Center for Spiritual Development in Childhood and Adolescence
The Center is a global initiative to advance the research and practice of spiritual development in children and adolescents by conducting qualitative and quantitative cross-cultural research on the nature, processes and outcomes of spiritual development in childhood and adolescence; create an online community for scholars and a searchable database of available literature on spiritual development around the world; and develop tools, resources and partnerships to help youth workers, parents, educators and others more effectively nurture the spiritual lives of children and adolescents.

This website is designed to serve as a resource for those looking to learn more about different belief systems as well as participate in productive, moderated discussions on some of today's most talked about and debated topics. It has an extensive library of information on most of the major world religions developed and peer-reviewed by theologians and academics.

Religions and Development Research Programme (RaD)
Based at the University of Birmingham, England, RaD is an international research partnership exploring the relationships between several major world religions, development in low-income countries and poverty reduction. It focuses on four countries (India, Nigeria, Pakistan and United Republic of Tanzania), enabling the research team to study most of the major world religions: Christianity, Islam, Hinduism, Sikhism, Buddhism and African traditional belief systems.
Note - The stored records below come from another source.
-- ==== Sys2Proof/Machine/Tables.lean ====
section
/-! DEFINITION. The TABLE objects: how many rows each has, what each row holds, and TABLE_READ (R410, R415, R417). An
empty entry's row is zero but for what its rule says. -/

namespace Sys2Proof.Machine

/-! ### Rows of the key, memory and tray tables -/

/-- A key-index table entry (R120); FREE when it is not listed. -/
def kidxRow (s : State) (k : Nat) : Bytes :=
  match kidxAt s k with
  | none => zeroBytes 8
  | some e => le 8 (pack [(16, e.pin), (16, e.gen), (6, e.partition), (1, bit e.infra), (2, e.kind), (2, e.state),
      (1, bit e.orphaned)])

/-- A region-table entry (R157). -/
def regionRow (s : State) (k : Nat) : Bytes :=
  match regionAt s k with
  | none => zeroBytes 32
  | some r => le 32 (pack [(3, r.state), (1, bit r.damaged), (1, bit r.mirror), (1, bit r.ordered), (1, bit r.checked),
      (1, bit r.mirrorLost), (6, r.sizeLog2), (4, levelsOf r.sizeLog2), (6, r.partition), (12, r.kidx), (12, r.trayRegion),
      (16, r.pin), (16, r.pinGen), (16, r.primaryEp), (16, r.mirrorEp), (12, r.mirrorRegion), (4, 0), (32, r.spanRekeys),
      (32, r.lineMacFails), (32, r.poisonedReads)])

/-- A damage record, and behind the 64 the count of dropped records (R171, R410). -/
def damageRow (s : State) (k : Nat) : Bytes :=
  if k = 64 then le 4 s.tally.damageDropped
  else match s.tally.damage[k]? with
    | some (slot, level, i) => le 8 (pack [(11, slot), (4, level), (42, i)])
    | none => zeroBytes 8

/-- The access record of a root slot (R242). -/
def accessRow (s : State) (k : Nat) : Bytes :=
  match regionAt s k with
  | none => zeroBytes 14
  | some r => le 4 r.accessKey ++ le 4 r.ownerEpoch ++ le 4 (r.trayInc.getD 0) ++ le 2 r.cells

/-- A tray region record (R220), its ACCESS_KEY apart. -/
def trayTableRow (s : State) (k : Nat) : Bytes :=
  match tget s.fabric.tray.regions k with
  | none => zeroBytes 32
  | some t => le 32 (pack [(2, t.state), (1, bit t.checked), (1, bit t.ordered), (6, t.sizeLog2), (6, 0), (16, t.ownerEp),
      (32, t.epoch), (16, t.ownerJob), (14, t.cellBase), (13, t.cells), (21, 0), (40, t.dataBase), (40, t.metaBase)])

/-! ### Rows of the link and fabric tables -/

/-- The partner of a port (R196, R203): LINK_STATE, ENDPOINT, PORT, ROLE and CERT_HASH, in that order (log entry 39). -/
def partnerRow (s : State) (k : Nat) : Bytes :=
  let x := linkAt s k
  le 1 x.state ++ match x.partner with
    | some p => le 2 p.ep ++ le 1 p.port ++ le 1 p.role ++ slice p.certHash 0 48
    | none => zeroBytes 52

/-- A route-table entry (R206). -/
def routeRow (s : State) (k : Nat) : Bytes :=
  match tget s.fabric.routes k with
  | none => zeroBytes 16
  | some r => le 16 (pack [(16, r.base), (16, r.mask), (18, r.ports), (1, bit r.valid), (13, 0), (16, r.epoch)])

/-- A peer-table entry (R218); an INC_KNOWN that is unset is a free value (log entry 3). -/
def peerRow (s : State) (k : Nat) : Bytes :=
  match s.fabric.peers[k]? with
  | none => zeroBytes 10
  | some p => le 2 p.ep ++ le 4 (p.inc.getD (Config.freeNat (s.free + k))) ++ le 4 p.era

/-- A fault record, and behind the 64 the count of records overwritten (R217, R410). -/
def faultRow (s : State) (k : Nat) : Bytes :=
  if k = 64 then le 4 s.fabric.overwritten
  else match s.fabric.faults[k]? with
    | some f => le 8 (pack [(16, f.dst), (6, f.partition), (8, f.status), (32, f.offset)])
    | none => zeroBytes 8

/-- The counters of a port, U64 each (R203). -/
def linkRow64 (s : State) (k : Nat) : Bytes := (List.range 20).flatMap fun i => le 8 (nth (linkAt s k).counters i 0)

/-! ### Rows of the plait, context and pattern tables -/

/-- A plait record, in the order of PLAIT_ID, with STATE, LAST_STEP and SLOT_REGIONS (R277, log entry 39). -/
def plaitRow (s : State) (k : Nat) : Bytes :=
  match s.plaits[k]? with
  | none => zeroBytes 327
  | some (_, p) => slice p.bytes 0 320 ++ le 1 (bit p.run.isSome) ++ le 4 (p.last.getD 0) ++ le 2 p.slots.flatten.length

/-- A context record (R280). -/
def ctxRow (s : State) (k : Nat) : Bytes :=
  match ctxAt s k with
  | none => zeroBytes 16
  | some c => le 16 (pack [(3, c.state), (6, c.partition), (7, 0), (20, c.pasid), (4, c.faultReason),
      (7, c.overflow.length), (17, 0), (32, c.ownerProc), (32, c.resets)])

/-- A pattern directory entry (R317). -/
def patternRow (s : State) (k : Nat) : Bytes :=
  match patternAt s k with
  | none => zeroBytes 32
  | some p => le 32 (pack [(2, p.state), (10, p.ctx), (6, p.partition), (2, p.chainsM1), (8, p.chainPrio), (4, 0),
      (13, p.nodes), (3, 0), (14, p.frameBase), (2, 0), (5, liveLaunches s k), (11, 0), (48, p.paramSeq), (32, p.event),
      (32, p.launches), (12, nth p.entry 0 0), (12, nth p.entry 1 0), (12, nth p.entry 2 0), (12, nth p.entry 3 0)])

/-- Chains of a launch that have nodes left to start or to complete (R330). -/
def activeChains (s : State) (k : Nat) (l : Launch) : Nat :=
  ((List.range l.chains.length).map fun c => if chainEnded s k l c then 0 else 2 ^ c).sum

/-- A launch record, in the order of pattern and record (R330, R335). -/
def launchRow (s : State) (k : Nat) : Bytes :=
  match tget s.patterns.launches k with
  | none => zeroBytes 32
  | some l =>
    let (st, n) := l.first.getD (0, 0)
    le 32 (pack [(2, l.state), (12, l.qid), (4, activeChains s k l), (14, 0), (32, l.launchNo),
      (32, l.fences), (48, l.paramSeq), (8, st), (12, n), (1, bit l.first.isSome), (1, bit l.satSeen), (10, 0),
      (16, (executing s k).length)])

/-! ### Rows of the partition and domain tables -/

/-- A partition record (R337). -/
def partRow (s : State) (k : Nat) : Bytes :=
  match tget s.parts k with
  | none => zeroBytes 88
  | some p => le 40 (pack [(3, p.state), (1, bit p.bound.isSome), (4, 0), (10, p.ctxBase), (11, p.ctxCount), (3, 0),
      (12, p.kidxBase), (13, p.kidxCount), (7, 0), (12, p.rootQuota), (12, rootsUsed s k), (8, 0), (14, p.heldQuota),
      (14, heldUsed s k), (4, 0), (8, p.patBase), (9, p.patCount), (15, 0), (14, p.frameBase), (15, p.frameCount), (3, 0),
      (16, p.pin), (16, p.pinGen), (32, p.serial), (32, p.resets)]) ++ slice p.hash 0 48

/-- A source-map entry (R345). -/
def sourceRow (s : State) (k : Nat) : Bytes :=
  match tget s.sources k with
  | none => zeroBytes 8
  | some e => le 8 (pack [(16, e.srcId), (6, e.partition), (1, bit e.valid), (1, bit e.confirmed)])

/-- An entry of the certificate store, newest first (R363, log entry 39). -/
def certRow (s : State) (k : Nat) : Bytes :=
  match s.domain.store[k]? with
  | none => zeroBytes 52
  | some (n, c) => le 4 n ++ hash48 c ++ c

/-- A session with its rights (R371, R372, R379). -/
def sessionRow (s : State) (k : Nat) : Bytes :=
  match tget s.domain.sessions k with
  | none => zeroBytes 53
  | some x => le 4 x.id ++ le 1 (pack [(1, bit (oprRight s k)), (1, bit (mgrRight s k)), (1, bit (boundPart s k).isSome),
      (1, bit (isMemberCert s x.leaf))]) ++ slice x.digest 0 48

/-- An armed dump behind VALID (R477). -/
def dumpRow (s : State) (k : Nat) : Bytes :=
  match tget s.dumps k with
  | none => zeroBytes 17
  | some e => le 1 1 ++ slice e.raw 0 16

/-! ### TABLE_READ -/

/-- Rows of a table (R410). -/
def tableTotal (s : State) (idx : Nat) : Nat :=
  if idx = 0x2100 then 4096
  else if idx = 0x3100 || idx = 0x5001 then 2048
  else if idx = 0x3102 || idx = 0x5020 then 65
  else if idx = 0x4008 || idx = 0xB040 then linkPortsOf s.cfg
  else if idx = 0x5010 || idx = 0x5012 || idx = 0x6010 || idx = 0x7302 then 1024
  else if idx = 0x5100 || idx = 0x7203 then 4096
  else if idx = 0x7100 || idx = 0x7202 then contextsOf s.cfg
  else if idx = 0x7200 then 256
  else if idx = 0x7300 then partitionsOf s.cfg
  else if idx = 0x8011 || idx = 0xA031 then 16
  else if idx = 0x8030 then 8
  else if idx = 0x9021 then 2
  else if idx = 0xA012 then s.recovery.records.length
  else if idx = 0xB050 then 1
  else 0

/-- Row `k` of a table. -/
def tableRow (s : State) (idx k : Nat) : Bytes :=
  match idx with
  | 0x2100 => kidxRow s k
  | 0x3100 => regionRow s k
  | 0x3102 => damageRow s k
  | 0x4008 => partnerRow s k
  | 0x5001 => accessRow s k
  | 0x5010 => routeRow s k
  | 0x5012 => peerRow s k
  | 0x5020 => faultRow s k
  | 0x5100 => trayTableRow s k
  | 0x6010 => plaitRow s k
  | 0x7100 => ctxRow s k
  | 0x7200 => patternRow s k
  | 0x7202 => le 8 (patternFloor s k % 2 ^ 48)
  | 0x7203 => launchRow s k
  | 0x7300 => partRow s k
  | 0x7302 => sourceRow s k
  | 0x8011 => certRow s k
  | 0x8030 => sessionRow s k
  | 0x9021 => slice (nth s.fw.slotRows k []) 0 91
  | 0xA012 => nth s.recovery.records k []
  | 0xA031 => dumpRow s k
  | 0xB040 => linkRow64 s k
  | 0xB050 => s.fabric.handovers.flatMap (le 4)
  | _ => []

/-- Rows from row `k`, each behind its length: `n` at most, to the end of the table, or while they fit in `room`; the
first always (R410, R417). The bytes and how many rows they are. -/
def tableRows (s : State) (idx : Nat) : Nat → Nat → Nat → Bool → Bytes × Nat
  | 0, _, _, _ => ([], 0)
  | n + 1, k, room, first =>
    if k ≥ tableTotal s idx then ([], 0)
    else
      let row := tableRow s idx k
      let b := le 4 (row.length % 65536) ++ row
      if b.length > room && !first then ([], 0)
      else
        let (bs, m) := tableRows s idx n (k + 1) (room - b.length) false
        (b ++ bs, m + 1)

/-- TABLE_READ (R414, R417). LOG_SEALED has a rule of its own (R476). -/
def odTableAt (r : OdReq) (idx sub first n : Nat) (s : State) : State :=
  if idx = 0xA021 && sub = 0 then readLogSealed r first n s
  else
    let g := readGate s r idx sub true
    if g ≠ 0 then answer r 3 idx sub g 0 0 [] s
    else if first ≥ tableTotal s idx then answer r 3 idx sub abRange 0 0 [] s
    else
      let (b, m) := tableRows s idx n first (16384 - 16) true
      answer r 3 idx sub 0 m (tableTotal s idx) b { s with free := s.free + tableTotal s idx }

end Sys2Proof.Machine
end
The programme works with researchers in other UK institutions and the focus countries.

The Center for the Study of Law and Religion, The Child in Law, Religion and Society Program, Emory University
The Center is an interdisciplinary research programme focusing on birth, naming and growth; children's rights and rites; education and formation; child abuse, poverty and homelessness; and juvenile delinquency, violence, public policy responses and reforms.
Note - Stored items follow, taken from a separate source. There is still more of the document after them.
-- ==== Sys2Proof/Machine/Dispatch.lean ====
section
/-! DEFINITION. The meaning of each command: one arm per constructor of `Instr`. -/

namespace Sys2Proof.Machine
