/-- Re-keying (R201, R203): REKEY_NOW starts it on a LINKED port, else it is refused with STATE; REKEY is answered with
REKEY_ACK under the next epoch; an acknowledgement that was not asked for is a protocol error; REKEY is sent again after
1,000 ticks, and the third resend without an answer holds the port. -/
def Obligations.Rekeying : Prop :=
  ∀ (s : State) (p : Nat), p < linkPortsOf s.cfg → (linkAt s p).counters.length = 20 →
    (∀ (r : OdReq) (v : BitVec 8), v.toNat = p → Accepts r 0x4006 1 (le 1 v.toNat) s →
      (linked s p = false → WriteRefused (.rekeyNow r v) s r 0x4006 1 abState) ∧
      (∀ e, linked s p = true → (linkAt s p).rekey = none → txSeq (linkAt s p) = some e → e.epoch < 0xFFFFFF →
        (linkAt s p).queue = [] →
        Writes (.rekeyNow r v) s r 0x4006 1 [.keys] [obj 0xB000 5] fun t =>
          (∃ x, (linkAt t p).rekey = some x ∧ x.epoch = e.epoch + 1 ∧ x.sent = true ∧ x.got = false) ∧
          Tells (.linkMsg p 5 (le 4 (e.epoch + 1))) s t ∧ (linkAt t p).state = 4)) ∧
    (∀ (m : Bytes) q, LinkQuiet p s → linked s p = true → m.length = 4 → txSeq (linkAt s p) = some q →
      (ofLe m = q.epoch + 1 → (epochOf (linkAt (addHop p (ofLe m) s) p) (ofLe m)).isSome = true →
        Completes (.rekey p m) s [.keys, .links, .od, .out] fun t =>
          Tells (.linkMsg p 6 (le 4 (ofLe m))) s t ∧ (linkAt t p).state = 4 ∧ OtherLinks p s t) ∧
      (ofLe m ≠ q.epoch + 1 → (linkAt s p).protoTicks = [] → 1 < setting s 0x4000 9 →
        Completes (.rekey p m) s [.links] fun t =>
          linkCounter t p 10 = linkCounter s p 10 + 1 ∧ (linkAt t p).protoTicks = [s.tick] ∧ OtherLinks p s t)) ∧
    (∀ m : Bytes, linked s p = true → (linkAt s p).rekey = none → (linkAt s p).protoTicks = [] → 1 < setting s 0x4000 9 →
      Completes (.rekeyAck p m) s [.links] fun t =>
        linkCounter t p 10 = linkCounter s p 10 + 1 ∧ (linkAt t p).state = 4 ∧ OtherLinks p s t) ∧
    (∀ x : Rekey, linked s p = true → (linkAt s p).rekey = some x → x.got = false → x.txSwitched = false →
      x.rxSwitched = false → (linkAt s p).queue = [] → Calm s →
      (((linkAt s p).replay.any fun e => e.epoch == x.epoch - 1) = true →
        Completes (.rekeyAck p (le 4 x.epoch)) s [.links] fun t =>
          (linkAt t p).rekey = some { x with got := true } ∧ (linkAt t p).epochs = (linkAt s p).epochs ∧
          OtherLinks p s t) ∧
      (((linkAt s p).replay.any fun e => e.epoch == x.epoch - 1) = false → x.sent = true →
        (epochOf (linkAt s p) x.epoch).isSome = true →
        Completes (.rekeyAck p (le 4 x.epoch)) s [.links] fun t =>
          (linkAt t p).rekey = some { x with got := true, txSwitched := true } ∧
          (txSeq (linkAt t p)).map (·.epoch) = some x.epoch ∧ OtherLinks p s t)) ∧
    (∀ x : Rekey, (linkAt s p).state = 4 → (linkAt s p).rekey = some x → x.got = false →
      (s.tick < x.sentTick + 1000 → exec (.rekeyResendTimeout p) s = .next s) ∧
      (x.sentTick + 1000 ≤ s.tick → x.resends < 3 → (linkAt s p).queue = [] →
        Completes (.rekeyResendTimeout p) s [.links, .od, .out] fun t =>
          Tells (.linkMsg p 5 (le 4 x.epoch)) s t ∧
          (linkAt t p).rekey.map (fun z => (z.epoch, z.resends, z.sentTick)) = some (x.epoch, x.resends + 1, s.tick) ∧
          OtherLinks p s t) ∧
      (x.sentTick + 1000 ≤ s.tick → 3 ≤ x.resends → Calm s → s.tension.units = [] →
        Completes (.rekeyResendTimeout p) s [.keys, .tension, .tally, .fabric, .links] fun t =>
          (linkAt t p).state = 5 ∧ linkCounter t p 16 = linkCounter s p 16 + 1 ∧ OtherLinks p s t))

/-! ### The panel (R73 to R77) -/

/-- The gang port (R75, R76): an acknowledgement ends a frame's keeping; a frame that has been taken is acknowledged and
changes nothing; the exchange of a further member is kept, one of another size is a FAULT, and so is a ring that has not
closed within 10,000 ticks; one broken link degrades the panel, the second splits it; an enabled link carries the exchange
while the panel forms. -/
def Obligations.PanelExchange : Prop :=
  ∀ (s : State) (l : GangLink),
    (∀ f, gangUsable s l = false → exec (.gangFrameReceive l f) s = .next s) ∧
    (∀ (f : GangFrame) no g, gangUsable s l = true → f.body = .ack no → tget s.gang.unacked no = some (l, g) →
      Completes (.gangFrameReceive l f) s [.gang] fun t =>
        thas t.gang.unacked no = false ∧ (∀ j, j ≠ no → tget t.gang.unacked j = tget s.gang.unacked j) ∧
        t.gang.panel = s.gang.panel ∧ t.gang.members = s.gang.members) ∧
    (∀ (f : GangFrame) purpose, gangUsable s l = true → f.body = .invalidate purpose → f.seq ≤ tgetD s.gang.seen f.src 0 →
      Completes (.gangFrameReceive l f) s [.out] fun t =>
        t.out = .gang l { src := memberId s, seq := 0, no := 0, body := .ack f.no } :: s.out) ∧
    (∀ (f : GangFrame) id size prof cfg serial meas lc chain, gangUsable s l = true →
      f.body = .exchange id size prof cfg serial meas lc chain → id ≠ memberId s → s.gang.panel = 0 → id < panelSize s →
      tget s.gang.members id = none →
      (size = panelSize s → prof = profile s → cfg = bobbinsOf s.cfg → tget s.gang.members (memberId s) = none →
        memberId s < panelSize s →
        Completes (.gangFrameReceive l f) s [.gang, .out] fun t =>
          (∃ m, tget t.gang.members id = some m ∧ m.size = size ∧ m.profile = prof ∧ m.config = cfg ∧ m.serial = serial ∧
            m.measurement = meas ∧ m.lifeCycle = lc) ∧ t.gang.panel = 0) ∧
      (size ≠ panelSize s → Completes (.gangFrameReceive l f) s [.gang, .out] fun t =>
        t.gang.panel = 4 ∧ t.gang.members = s.gang.members)) ∧
    (s.seq.phase = 9 → panelSize s ≠ 1 → s.gang.panel = 0 →
      (s.tick < s.gang.since + 10000 → exec .gangRingTimeout s = .next s) ∧
      (s.gang.since + 10000 ≤ s.tick → Completes .gangRingTimeout s [.gang] fun t =>
        t.gang.panel = 4 ∧ t.gang.members = s.gang.members)) ∧
    (gangUsable s .a = false → Completes (.gangLinkDown .a) s [.gang] fun t =>
      t.gang.aUp = false ∧ t.gang.panel = s.gang.panel) ∧
    (gangUsable s .a = true → s.gang.panel = 1 → Completes (.gangLinkDown .a) s [.gang, .od, .out] fun t =>
      t.gang.aUp = false ∧ t.gang.aBroken = true ∧ t.gang.panel = 2 ∧ t.gang.bUp = s.gang.bUp ∧
      setting t 0xB031 6 = setting s 0xB031 6 + 1 ∧ OdKept [obj 0xB031 6] s t) ∧
    (gangUsable s .b = true → s.gang.panel = 2 → hasDomain s = false → s.domain.charter = none → Calm s →
      ∃ t, exec (.gangLinkDown .b) s = .next t ∧ t.gang.panel = 3 ∧ t.gang.bBroken = true ∧ t.gang.bUp = false) ∧
    (s.seq.phase ≠ 9 → Completes (.gangLinkUp l) s [.gang] fun t =>
      (l = .a → t.gang.aUp = true) ∧ (l = .b → t.gang.bUp = true) ∧ t.gang.panel = s.gang.panel) ∧
    (s.seq.phase = 9 → s.gang.panel ≠ 3 → s.gang.aUp = false → s.gang.aBroken = false → portUp s .gangA = true →
      Completes (.gangLinkUp .a) s [.gang, .out] fun t =>
        t.gang.aUp = true ∧ ∃ f, t.out = .gang .a f :: s.out ∧ f.src = memberId s ∧ f.seq = 0)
The Pew Forum on Religion & Public Life
The Forum seeks to promote a deeper understanding of issues at the intersection of religion and public affairs. It conducts surveys, demographic analyses and other social science research on important aspects of religion and public life in the United States and world affairs. It also provides a neutral venue for discussions of timely issues through roundtables and briefings.

Faith-based organizations

Faith-based organizations (FBOs), sometimes referred to as faith-inspired organizations (FIOs), are some of the most visible religious actors in humanitarian and development contexts and operate in much the same way as other NGOs in supporting development and, in many cases, emergency humanitarian initiatives across the whole spectrum of programming. Grounded in the tenets and values of a particular faith, FBOs can establish credibility and authority with local religious communities and, in many instances, have locally connected operational networks that can be mobilized for response. Such networks can enable FBOs to respond in an efficient and sustainable manner and reach into communities in ways that secular NGOs often cannot.